According to news reports, a meeting of the opposition party Mouvement démocratique pour la revolution de Centrafrique (MDREC), planned for 5th November 2022 to denounce the proposed amendments to the Constitution, was banned from taking place by local authorities. The latter invoked security reasons to justify the ban. Another protest against changes to the Constitution, planned for 3rd December 2022 in Bangui by the Bloc Républicain pour la Défence de la Constitution (Republican Block for the Defence of the Constitution), a coalition of opposition parties and civil society organisations, was banned by authorities, who reportedly said, in correspondence to the organisers, that the place of the meeting, the roundabout PK0 in the city centre “is not a place of meeting”.
A previous protest, organised on 27th August 2022 by the Bloc Républicain pour la Défense de la Constitution was authorised by the Minister of Security, although authorities reportedly refused to provide security for the meeting. That day, hundreds of people gathered in Bangui to protest.
Several protests supporting the modification of the Constitution took place in Bangui and other localities in the CAR, with no obstacles reported.
On 8th September 2022, hundreds of people gathered in front of the Constitutional Court in Bangui, at the call of the platform Galaxie nationale, close to the ruling power, demanding the dismissal of the president and other judges of the Constitutional Court, who were to render a decision on the constitutionality of a government decree forming a committee in charge of drafting the new Constitution. Those gathered were reportedly quickly dispersed by police officers. Following the decision by the Constitutional Court invalidating the said government decree, on 22nd September 2022, hundreds gathered briefly at the Constitutional Court. The following day, on 23rd September 2022, gendarmes, police officers and soldiers of the UN peacekeeping force MINUSCA, were deployed in the Court’s precinct, allowing only journalists and lawyers to enter the premises.
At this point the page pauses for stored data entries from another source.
/-- The state after a jump: only the pc and the port may differ from `s`. -/
def afterJump (taken : Bool) (s : State) : State :=
  { s with pc := if taken then marNumber s else s.pc, continueOut := true }

/-- The state after an ALU instruction that stores the number `res`: only `acc`, the flags and the port may differ. -/
def afterAlu (res : Nat) (carry : Bool) (s : State) : State :=
  { s with acc := BitVec.ofNat 8 res, flags := flagsOf res carry, continueOut := true }

/-- The registers that an instruction writes (R22). -/
def writtenRegisters : Instr → List RegIndex
  | .storeAcc r => [r]
  | .loadImmediate r _ => [r]
  | .loadMem r => [r]
  | .callSave => [2#8, 3#8]
  | .add _ | .sub _ | .adc _ | .sbc _ | .ror | .nor _ | .and _ | .reserved7 | .cmp _ => []
  | .setCarry | .clearCarry | .loadAcc _ | .storeMem _ => []
  | .jmp | .jmpIfCarry | .jmpIfNotCarry | .jmpIfZero | .jmpIfNotZero => []
  | .jmpIfSign | .jmpIfNotSign | .jmpIfParity | .jmpIfNotParity => []
  | .unused26 | .unused27 | .unused28 | .halt | .unused30 | .unused31 => []

/-- The pc after the step from `s` (R29), modulo 65536. -/
def pcAfter (s : State) : Addr :=
  match fetchInstr s with
  | .jmp => marNumber s
  | .jmpIfCarry => if s.flags.carry then marNumber s else s.pc + 1#16
  | .jmpIfNotCarry => if s.flags.carry then s.pc + 1#16 else marNumber s
  | .jmpIfZero => if s.flags.zero then marNumber s else s.pc + 1#16
  | .jmpIfNotZero => if s.flags.zero then s.pc + 1#16 else marNumber s
  | .jmpIfSign => if s.flags.sign then marNumber s else s.pc + 1#16
  | .jmpIfNotSign => if s.flags.sign then s.pc + 1#16 else marNumber s
  | .jmpIfParity => if s.flags.parity then marNumber s else s.pc + 1#16
  | .jmpIfNotParity => if s.flags.parity then s.pc + 1#16 else marNumber s
  | .loadImmediate _ _ => s.pc + 2#16
  | .add _ | .sub _ | .adc _ | .sbc _ | .ror | .nor _ | .and _ | .reserved7 | .cmp _ => s.pc + 1#16
  | .setCarry | .clearCarry | .loadAcc _ | .storeAcc _ | .callSave | .storeMem _ | .loadMem _ => s.pc + 1#16
  | .unused26 | .unused27 | .unused28 | .halt | .unused30 | .unused31 => s.pc + 1#16

/-- The code of the opcode byte at the pc. -/
def codeAtPc (s : State) : Nat := (s.readProg s.pc).toNat % 32

/-- The codes whose R field is ignored, as R74 lists them. -/
def ignoringCodes : List Nat := [4, 7, 9, 10, 13, 14, 15, 16, 17, 18, 19, 20, 21, 23, 26, 27, 28, 29, 30, 31]

/-- The codes that use the R field, by R75's column "uses R". -/
def usingCodes : List Nat := [0, 1, 2, 3, 5, 6, 8, 11, 12, 22, 24, 25]

end Sys2Proof.Claims

open Sys2Proof Sys2Proof.Machine Sys2Proof.Claims

/-- Decoding the encoding of a well-formed instruction gives it back. Basis: derived, 30_encoding.md R70, R72, R75,
R80. -/
def Obligations.DecodeEncodeRoundTrip : Prop :=
  ∀ i : Instr, WellFormed i → ∀ rest : List Byte, decode (encode i ++ rest) = .ok i rest

/-- No encoding is illegal and no encoding traps, the open overflow of the pc at 0xFFFF apart (D5). Basis: derived,
30_encoding.md R77, 10_state.md R27, 60_exceptions.md R172, 92_eei_decisions.md D5. R77 says that every byte pair is
executable; that a second increment from 0xFFFF wraps or faults is the open parameter PcOverflow (R27, R172, D5; log
1), the spec's decision and not R77's. -/
def Obligations.EveryBytePairIsExecutable : Prop :=
  ∀ (op x : Byte), WellFormed (decodeOp op x) ∧
    ∀ s : State, (∃ t, exec (decodeOp op x) s = .next t) ∨
      (exec (decodeOp op x) s = .fault .pcOverflow ∧ op.toNat % 32 = 22 ∧ s.pc = 0xFFFF#16 ∧ Config.pcOverflow = .fault)

/-- For the codes that ignore R, all eight values of R decode to the same instruction. Basis: stated, R74. -/
def Obligations.IgnoredRegisterFieldDecodesAlike : Prop :=
  ∀ code ∈ ignoringCodes, ∀ k j : Nat, k < 8 → j < 8 → ∀ x y : Byte,
    decodeOp (BitVec.ofNat 8 (k * 32 + code)) x = decodeOp (BitVec.ofNat 8 (j * 32 + code)) y

/-- The low five bits select the instruction and the high three bits its register. Basis: stated, R70. -/
def Obligations.OpcodeFieldsSelectInstruction : Prop :=
  ∀ (op x : Byte), (decodeOp op x).code.toNat = op.toNat % 32 ∧
    (decodeOp op x).regOperand? =
      (if op.toNat % 32 ∈ usingCodes then some (BitVec.ofNat 8 (op.toNat / 32)) else none) ∧
    op.toNat = (registerField op).toNat * 32 + (opcodeField op).toNat ∧ (registerField op).toNat < 8

/-- Every instruction is one byte except code 22, which is two; a lone code-22 byte is refused (the model's choice,
log 29). Basis: derived, 30_encoding.md R72. The lengths, the operand and its register are R72's; that a lone
code-22 byte is refused as noOperandByte is the model's choice, which R72 does not say (log 29). -/
def Obligations.DecoderConsumesOneOrTwoBytes : Prop :=
  ∀ (op x : Byte) (rest : List Byte),
    decode (op :: x :: rest) = .ok (decodeOp op x) (if op.toNat % 32 = 22 then rest else x :: rest) ∧
    (op.toNat % 32 = 22 → decodeOp op x = .loadImmediate (BitVec.ofNat 8 (op.toNat / 32)) x) ∧
    decode [op] = (if op.toNat % 32 = 22 then .refused .noOperandByte else .ok (decodeOp op x) [])

/-- The bytes of the spec's decode table decode to its instructions. Basis: derived, 95_test_vectors.md 2.1. -/
def Obligations.WrittenOutBytesDecode : Prop :=
  ∀ x : Byte,
    decodeOp 0x00#8 x = .add 0#8 ∧ decodeOp 0x20#8 x = .add 1#8 ∧ decodeOp 0xE1#8 x = .sub 7#8 ∧
    decodeOp 0x16#8 x = .loadImmediate 0#8 x ∧ decodeOp 0xD6#8 x = .loadImmediate 6#8 x ∧
    decodeOp 0xF6#8 x = .loadImmediate 7#8 x ∧ decodeOp 0x6D#8 x = .jmp ∧ decodeOp 0xFD#8 x = .halt ∧
    decodeOp 0x07#8 x = .reserved7 ∧ decodeOp 0xFF#8 x = .unused31 ∧ decodeOp 0x97#8 x = .callSave

/-- A step fetches at the pc, increments it, and executes the decoded instruction. Basis: derived, 30_encoding.md
R71, 10_state.md R27, 60_exceptions.md R172, 92_eei_decisions.md D5. What happens at 0xFFFF is the open parameter of
PcInc, the spec's decision D5 (R27, R172; log 1). -/
def Obligations.StepRunsTheFetchedInstruction : Prop :=
  ∀ (s : State) (i : Instr), decodeOp (s.readProg s.pc) (s.readProg (s.pc + 1#16)) = i → WellFormed i →
    (s.pc ≠ 0xFFFF#16 → step s = exec i { s with pc := s.pc + 1#16 }) ∧
    (s.pc = 0xFFFF#16 → step s =
      match Config.pcOverflow with
      | .wrap => exec i { s with pc := 0#16 }
      | .fault => .fault .pcOverflow) ∧
    ∀ t, step s = .next t → t.continueOut = !decide (i = .halt)

/-- PcInc adds one below 0xFFFF; at 0xFFFF it wraps or faults as its parameter says (the spec's choice D5). Basis:
derived, 10_state.md R27, 92_eei_decisions.md D5. The two behaviours are the spec's decision D5 (log 1). -/
def Obligations.PcIncrementFollowsTheParameter : Prop :=
  ∀ (mode : PcOverflow) (s : State),
    (s.pc.toNat < 65535 → pcInc mode s = .next { s with pc := BitVec.ofNat 16 (s.pc.toNat + 1) }) ∧
    (s.pc.toNat = 65535 → pcInc mode s =
      match mode with
      | .wrap => .next { s with pc := 0#16 }
      | .fault => .fault .pcOverflow)

/-- The register-file port reads back what was written to a slot and ignores an index of 8 or more. Basis: derived,
10_state.md R21, 30_encoding.md R70, 42_control_flow.md R141. The last clause is the spec's own inference (R21:
derived from R70 and R141). -/
def Obligations.RegisterFilePortIsTotal : Prop :=
  (∀ (rf : RegFile) (i : RegIndex) (v : Byte),
      (i.toNat < 8 → (rf.write i v).read i = v) ∧
      (∀ j, j ≠ i → (rf.write i v).read j = rf.read j) ∧
      (8 ≤ i.toNat → rf.read i = 0#8 ∧ rf.write i v = rf)) ∧
    ∀ (op x : Byte) (r : RegIndex), (decodeOp op x).regOperand? = some r → r.toNat < 8

/-- Only store-acc, load-immediate and load-mem write the register they select, and call-save slots 2 and 3. Basis:
derived, 10_state.md R22, R23, R24. That sf and sp are plain slots is the spec's choice (D8, D9; log 8, log 9). -/
def Obligations.InstructionsWriteOnlyTheirRegisters : Prop :=
  ∀ (i : Instr) (s t : State), exec i s = .next t → ∀ j : RegIndex, j ∉ writtenRegisters i → t.readReg j = s.readReg j

/-- A byte written to a store reads back, every other byte and the other store are unchanged. Basis: stated, R52. -/
def Obligations.StoresReadBackWhatWasWritten : Prop :=
  ∀ (s : State) (a b : Addr) (v : Byte),
    (s.writeData a v).readData a = v ∧ (b ≠ a → (s.writeData a v).readData b = s.readData b) ∧
    (s.writeData a v).readProg b = s.readProg b ∧
    (s.writeProg a v).readProg a = v ∧ (b ≠ a → (s.writeProg a v).readProg b = s.readProg b) ∧
    (s.writeProg a v).readData b = s.readData b

/-- Two stores in canonical form that read alike at every address are the same data (the model's form, log 19).
Basis: derived, 20_memory.md R51, R52, R56. The canonical form is the model's own (log 19). -/
def Obligations.CanonicalStoresWithEqualBytesAreEqual : Prop :=
  ∀ m n : Memory, Memory.wf m = true → Memory.wf n = true → (∀ a : Addr, Memory.read m a = Memory.read n a) → m = n

/-- Every instruction but store-mem leaves every byte of both stores; store-mem leaves the program store. Basis:
derived, 20_memory.md R50, R59, R63. -/
def Obligations.NonStoringInstructionsKeepEveryByte : Prop :=
  ∀ (i : Instr) (s t : State), exec i s = .next t →
    (∀ a, t.readProg a = s.readProg a) ∧ ((∀ r, i ≠ .storeMem r) → ∀ a, t.readData a = s.readData a)

/-- Construction loads the image at address 0, zero-padded or truncated to 65536 bytes. Basis: stated, R191. -/
def Obligations.ImageIsLoadedPaddedAndTruncated : Prop :=
  ∀ (init : InitValues) (image : List Byte),
    (∀ a : Addr, (construct init image).readProg a = image.getD a.toNat 0x00#8) ∧
    construct init image = construct init (image.take 65536)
Communiqué de presse OCHA : Une recrudescence d’attaques contre les humanitaires menace l’assistance aux populations vulnérables pic.twitter.com/8aLRhLSUXw
— OCHA CAR (@OCHA_CAR) June 1, 2022
Association
UN: resurgence of attacks against humanitarian workers
On 1st June 2022, the United Nations Office for the Coordination of Humanitarian Affairs (UN OCHA) expressed its concern about a recent resurgence of attacks against humanitarian workers in CAR. At least 69 security incidents involving humanitarians occurred between January and May 2022. In May 2022, two humanitarian organisations – Intersos and Doctors of the World – suspended their activities in northeastern CAR following attacks, affecting the organisations’ beneficiaries. On 28th May 2022, a staff member of Médecins Sans Frontières (MSF) was shot and killed by CAR armed forces in Moyenne-Sido, near the border with Chad.